# Hymer leak repair



## stoned524 (Jul 21, 2017)

Hi all,

I have identified a leak around a skylight and along a GRP seam on the roof on my 2003 C524 Hymer. Any recommendations on where to have this fixed? I believe many people suggest a place in Preston.

Regards,
Dan


----------



## Drew (May 30, 2005)

Hi Dan,

Hambilton Engineering Ltd. is the one in Preston, may I add from personal experience, an excellent company to deal with.

Drew


----------



## HermanHymer (Dec 5, 2008)

It's Hambilton Engineering, Bee Lane, Penwortham Preston 01772 315078 but they are always booked up well in advance. Drew's opinion is correct. It would be helpful "Stoned" if you filled in your profile details, then we could be more specific to your area. Long way to Preston if you're in Cornwall or Brora.


----------



## Drew (May 30, 2005)

Depending on the leak and how good a DIY person you are, you maybe be able to have a go yourself. It is amazing how easy it is to remove a skylight, clean off the old mastic, refill and replace the skylight. 

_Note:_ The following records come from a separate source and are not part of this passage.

/-- Words of the 32-bit form: B or the sub-operation [31:25], A [24:18], D [17:11], STL [10:8], MAJ [7:2], LEN [1:0] (R39, R49, R66). -/
theorem test_short_words_1 : (
    reads [0x0410400C] (.isub { plainFld with d := 8, a := 4, b := 2 }) &&
    reads [0x04104010] (.imul { plainFld with d := 8, a := 4, b := 2 }) &&
    reads [0x04104014] (.iand { plainFld with d := 8, a := 4, b := 2 }) &&
    reads [0x04104018] (.ior { plainFld with d := 8, a := 4, b := 2 }) &&
    reads [0x0410401C] (.ixor { plainFld with d := 8, a := 4, b := 2 }) &&
    reads [0x04104020] (.shl { plainFld with d := 8, a := 4, b := 2 }) &&
    reads [0x04104024] (.shr { plainFld with d := 8, a := 4, b := 2 }) &&
    reads [0xFBFBFF28] (.sar { plainFld with d := 127, a := 126, b := 125, stl := 7 }) &&
    reads [0x0010402C] (.mov { plainFld with d := 8, a := 4 }) &&
    reads [0x04103830] (.icmp { plainFld with d := 7, a := 4, b := 2 }) &&
    reads [0x00104034] (.lea { plainFld with d := 8, a := 4 }) &&
    reads [0x10104038] (.inot { plainFld with d := 8, a := 4 }) &&
    reads [0x0010403C] (.srd { plainFld with d := 8, a := 4 }) &&
    reads [0x0210983C] (.swr { plainFld with d := 19, a := 4 }) &&
    reads [0x04104040] (.fadd { plainFld with d := 8, a := 4, b := 2 }) &&
    reads [0x04104044] (.fmul { plainFld with d := 8, a := 4, b := 2 })) = true := by decide +kernel

/-- Words of the 32-bit form: B or the sub-operation [31:25], A [24:18], D [17:11], STL [10:8], MAJ [7:2], LEN [1:0] (R39, R49, R66). -/
theorem test_short_words_2 : (
    reads [0x0410384C] (.fcmp { plainFld with d := 7, a := 4, b := 2 }) &&
    reads [0x04104050] (.fabs { plainFld with d := 8, a := 4 }) &&
    reads [0x02104054] (.cvti { plainFld with d := 8, a := 4 }) &&
    reads [0x0410385C] (.qnot { plainFld with d := 7, a := 4 }) &&
    reads [0x00AAA860] (.bra { plainFld with d := 85, a := 42 }) &&
    reads [0x06000860] (.call { plainFld with d := 1, a := 0 }) &&
    reads [0x0A000060] (.ret plainFld) &&
    reads [0x00000068] (.exit plainFld) &&
    reads [0x02000068] (.yield plainFld) &&
    reads [0x0000006C] (.brk plainFld) &&
    reads [0x0000016C] (.brk { plainFld with stl := 1 }) &&
    reads [0x02100070] (.cfree { plainFld with a := 4 }) &&
    reads [0x00000074] (.cbar plainFld) &&
    reads [0x04100084] (.st { plainFld with a := 4, b := 2 }) &&
    reads [0x00104088] (.ldf { plainFld with d := 8, a := 4 }) &&
    reads [0x0410008C] (.stf { plainFld with a := 4, b := 2 })) = true := by decide +kernel

/-- Words of the 32-bit form: B or the sub-operation [31:25], A [24:18], D [17:11], STL [10:8], MAJ [7:2], LEN [1:0] (R39, R49, R66). -/
theorem test_short_words_3 : (
    reads [0x12104090] (.ainc { plainFld with d := 8, a := 4 }) &&
    reads [0x0C000098] (.drain plainFld) &&
    reads [0x0410409C] (.mbpoll { plainFld with d := 8, a := 4 }) &&
    reads [0x000040C0] (.pget { plainFld with d := 8 }) &&
    reads [0x021000C0] (.pret { plainFld with a := 4 }) &&
    reads [0x041040C0] (.plaunch { plainFld with d := 8, a := 4 }) &&
    reads [0x001040C8] (.rld { plainFld with d := 8, a := 4 }) &&
    reads [0x000000CC] (.rfence plainFld) &&
    reads [0x041040CC] (.rpath { plainFld with d := 8, a := 4 }) &&
    reads [0x000840D0] (.csrr { plainFld with d := 8, a := 2 }) &&
    reads [0x021028D0] (.csrw { plainFld with d := 5, a := 4 }) &&
    reads [0x0A1000D0] (.halt { plainFld with a := 4 }) &&
    reads [0x0E1040D0] (.rclk { plainFld with d := 8, a := 4 }) &&
    reads [0x040000D4] (.expo plainFld) &&
    reads [0x040040BC] (.resclr { plainFld with d := 8 })) = true := by decide +kernel

/-- Words of the extended form, by R39, R42, R43 and R66. -/
theorem test_extended_words : (
    reads [0x0410403A, 0x00001800, 0x00000000] (.imad { xf with d := 8, a := 4, b := 2, c := 6 }) &&
    reads [0x0410405A, 0x00000000, 0x00000000] (.imake { xf with d := 8, a := 4, b := 2 }) &&
    reads [0x0410405A, 0x00000003, 0x00000000] (.iaddInterval { xf with d := 8, a := 4, b := 2 }) &&
    reads [0x0410385E, 0x00000000, 0x00000000] (.qand { xf with d := 7, a := 4, b := 2 }) &&
    reads [0x0410385E, 0x0000000F, 0x00000000] (.vote { xf with d := 7, a := 4, b := 2 }) &&
    reads [0x0410006E, 0x00000002, 0x00000000] (.swi { xf with a := 4, b := 2 }) &&
    reads [0x0410407A, 0x00001801, 0x00000000] (.shup { xf with d := 8, a := 4, b := 2, c := 6 }) &&
    reads [0x04104092, 0x00480002, 0x00000000] (.amin { xf with d := 8, a := 4, b := 2, fmt := 1, scope := 1 }) &&
    reads [0x04100096, 0x00080000, 0x00000000] (.redadd { xf with a := 4, b := 2, scope := 1 }) &&
    reads [0x0410389E, 0x00080000, 0x00000000] (.mbsend { xf with d := 7, a := 4, b := 2, scope := 1 }) &&
    reads [0x041000AA, 0x00080000, 0x04000000] (.xinit { xf with a := 4, b := 2, scope := 1, spc := 1 }) &&
    reads [0x000040B6, 0x00001800, 0x00000000] (.tzero { xf with d := 8, c := 6 }) &&
    reads [0x041040B6, 0x00001803, 0x0000001F] (.trow { xf with d := 8, a := 4, b := 2, c := 6, md := 31 }) &&
    reads [0x041040CA, 0x00080002, 0x00000000] (.rfop { xf with d := 8, a := 4, b := 2, scope := 1 }) &&
    reads [0x041000D2, 0x00000006, 0x00000001] (.racectlQuiet { xf with a := 4, b := 2, md := 1 }) &&
    reads [0x041000D2, 0x00000003, 0x00000000] (.cinv { xf with a := 4, b := 2 })) = true := by decide +kernel
/-- R427: custom-0 words: rd [11:7], funct3 [14:12], rs1 [19:15], rs2 [24:20]. -/
theorem test_xkw_words : (decodeXkw 0x0073028B == some (.qfetch ⟨5, 6, 7⟩) && decodeXkw 0x0073128B == some (.bfx ⟨5, 6, 7⟩) &&
    decodeXkw 0x0073228B == some (.swait ⟨5, 6, 7⟩) && decodeXkw 0x0073328B == some (.disp ⟨5, 6, 7⟩)) = true := by decide +kernel

/-- R67: illegal majors, a sub-operation beyond the group, an XOP on a single, LEN 1 and 3 where the entry has none. -/
theorem test_illegal_words : ([[0x000000C4], [0x000000D8], [0x000000DC], [0xFE000038], [0x0000000A, 1, 0], [0x000000B0], [0x00000069, 0, 0],
    [0x0000000B, 0, 0, 0, 0]].all fun (ws : List Word) => decodeWords ws == .illegal) = true := by decide +kernel

/-! ## Ill-formed terms -/

/-- R37, R45, R46: a form that is not listed; R41: an unused operand field, a literal in the short form; R44: a field's value, a reserved
bit, an extended field in the short form; R58: a guard's fields without GE; R61: a prefix's operand; R440: a header field too wide. -/
theorem wf_refuses : ([
    .mma plainFld, .iadd { plainFld with len := 1, lit := 1 }, .iadd { xf with c := 1 }, .exit { plainFld with d := 1 },
    .iadd { plainFld with imm := 1 }, .iadd { xf with fmt := 15 }, .iadd { xf with rsvA := 1 }, .iadd { xf with rsvB := true },
    .iadd { plainFld with md := 1 }, .iadd { xf with gq := 1 }, .atom { plainFld with d := 2, a := 3 }, .nop { plainFld with d := 1 },
    .swr { plainFld with d := 8, a := 4 }, .brq { xf with len := 3 },
    .readyCmd { aCmd [] with ver := 65536 }].all fun (i : Instr) => !i.wf) = true := by decide +kernel

/-- The fields next to those are accepted. -/
theorem wf_accepts : ([
    .iadd xf, .iadd { plainFld with len := 1, lit := 2 }, .iadd { xf with ge := true, gq := 1 }, .atom { plainFld with d := 2, a := 2 },
    .nop { plainFld with d := 0 }, .readyCmd (aCmd [])].all fun (i : Instr) => i.wf) = true := by decide +kernel

/-- CRC-32C of the digits 1 to 9, the check value that its definition gives (R411). -/
theorem test_crc : crc32c ((List.range 9).map fun i => BitVec.ofNat 8 (0x31 + i)) = 0xE3069283 := by decide +kernel

/-! ## Results that the spec works out -/

/-- R139: fex2.f32 of 0.5 gives 0x3FB5_04F3 and raises inx. -/
theorem test_fex2 : ends (st0 [] [(4, 0x3F000000, 2)]) .fex2 formFex2 (good formFex2) (fun _ v => putFlags 16 (putF 8 0x3FB504F3 2 v.t)) = true := by
  decide +kernel

/-- R148, R151: [1, 1] divided by [3, 3]. -/
theorem test_idivInterval : ends (st0 [] [(4, 0x3F8000003F800000, 7), (2, 0x4040000040400000, 7)]) .idivInterval formIdivInterval
    (good formIdivInterval) (fun _ v => putF 8 0x3EAAAAAB3EAAAAAA 7 v.t) = true := by decide +kernel

/-- The block of the narrow-formats chapter, packed with error feedback. -/
def stDx : State := st0 [(7, 0)] ([(16, 0x3DD0000041A00000, 14), (17, 0x40080000BF400000, 14)] ++ (List.range 14).map fun i => (18 + i, 0, 14))

/-- R303: f4, its tag dx8, g7, e1 and fpf after the first dxpack. -/
theorem test_dxpack :
    (let f := { xf with
       d := 4
       a := 16
       b := 7
       rnd := 5
       fmt := 11 }
     soloB formDxpack f stDx 0 fun _ _ => nextB (.dxpack f) stDx fun t => (threadAt t 3 0).any fun th => nthD th.f 4 0 == 0x20549D3A &&
       nthD th.f 5 1 == 0 && nthD th.ft 4 0 == 10 && nthD th.g 7 0 == 0x7B7F && nthD th.e 1 0 == 0x3E00000000000000 && th.fpf == 16) = true := by
  decide +kernel

end Sys2Proof.Tests
end

/-! Integer comparison and address formation (R96, R97). -/

namespace Sys2Proof.Machine

/-- An instruction whose results are a function of its operands, none of them a k register, ends with those results in its lane. -/
theorem ends_of_pureOp {i : Instr} {o : OpForm} {f : Fld} {s : State} {e : Env} {l : Nat} {v : LV} {g : LV → List Wr}
    (hi : exec i s = pureOp o f s g) (h : Solo o f s e l v) (hk : ∀ t, onKs (l % 32) (g v) t = t) :
    Ends i s s e l (onThread (g v) v.t) := by
  obtain ⟨t, hnext, hwent, honly⟩ := pure_completes h hk
  exact ⟨t, hi.trans hnext, hwent, honly⟩

theorem onThread_q (n : Nat) (x : BitVec 2) (t : Thread) : onThread [.q n x] t = putQ n x t := rfl
theorem onKs_q (c n : Nat) (x : BitVec 2) (t : Sparse (List Word)) : onKs c [.q n x] t = t := rfl

/-- The conditions from less and equal are the six order relations (R96). -/
theorem condHolds_lt_eq (c : Nat) (a b : Int) : condHolds c (decide (a < b)) (decide (a = b)) = condOf c a b := by
  unfold condHolds condOf
  split
  case h_1 => rfl
  case h_2 => simp
  case h_3 => rfl
  case h_4 => simp [le_iff_lt_or_eq]
  case h_5 =>
    rw [Bool.eq_iff_iff]
    simp only [Bool.and_eq_true, Bool.not_eq_true', decide_eq_true_eq, decide_eq_false_iff_not]
    omega
  case h_6 => rw [Bool.eq_iff_iff]; simp

/-- R96: icmp writes the condition of the elements' values to qD. -/
theorem ends_icmp {f : Fld} {s : State} {e : Env} {l : Nat} {v : LV} (h : Solo formIcmp f s e l v) :
    Ends (.icmp f) s s e l (putQ f.d.toNat (qOf (condOf f.md.toNat (elemInt (intSigned v.f.fmt) (srcElem v 1 0))
      (elemInt (intSigned v.f.fmt) (srcElem v 2 0)))) v.t) := by
  rw [← condHolds_lt_eq, ← valAt_eq, ← valAt_eq, ← onThread_q]
  exact ends_of_pureOp (exec_icmp f s) h (onKs_q _ _ _)

/-- R97: lea writes base, offset and index, summed modulo 2^64, to the pair gD. -/
theorem ends_lea {f : Fld} {s : State} {e : Env} {l : Nat} {v : LV} (h : Solo formLea f s e l v) :
    Ends (.lea f) s s e l (putG f.d.toNat 2 ((v.gs 1 f.a.toNat 2 + v.off + leaIndex v) % 2 ^ 64) v.t) := by
  rw [← onThread_wrG]
  exact ends_of_pureOp (exec_lea f s) h (onKs_wrG _ _ _ _)

/-- Settles O3: neither operation takes a prefix that changes a field, so the fields in effect are the word's; icmp's condition is then
that of the elements' values, and lea's offset and index are those of its operand. -/
theorem compareAndAddress : Obligations.CompareAndAddress := by
  unfold Obligations.CompareAndAddress
  constructor
  · intro f s e l v h
    obtain rfl : v.f = f := solo_fld h rfl
    simpa only [qOf] using ends_icmp h
  · intro f s e l v h
    obtain rfl : v.f = f := solo_fld h rfl
    simpa only [LV.off, leaIndex] using ends_lea h

end Sys2Proof.Machine

/-! Collectives (R256 to R258): a sheet that lists one lane twice, of which the statement asks two results in one register. -/

namespace Sys2Proof.Machine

As in your previous post, pictures of the offending areas would be a great help.


----------



## coppo (May 27, 2009)

Its easy to do yourself with non setting sealant, the hardest bit is the cleaning off of the old sealant.


----------



## javea (Jun 8, 2007)

Not wishing to take business away from Peter Hamilton who is first class, here is a video showing how to do it yourself if you fancy having a go:


----------



## fatbuddha (Aug 7, 2006)

I replaced 2 rooflights on my old motorhome last year - it's not a difficult job to once you understand a) how they are fitted so you can dismantle the old ones and put them or new ones in, and b) make sure that you clear off any old sealant before replacing it with new stuff - getting good smooth, matching surfaces is key.

rather than use Sikaflex to seal the rooflight onto the top, get a roll of W4 sealing strip (comes in 2 widths) - https://www.amazon.co.uk/dp/B0036KG89I/ref=pe_385721_37038051_TE_3p_dp_1. use that on the roof to bed the rooflight onto and then seal around the side with Sikaflex 512. do that and I can guarantee you won't see leaks again!


----------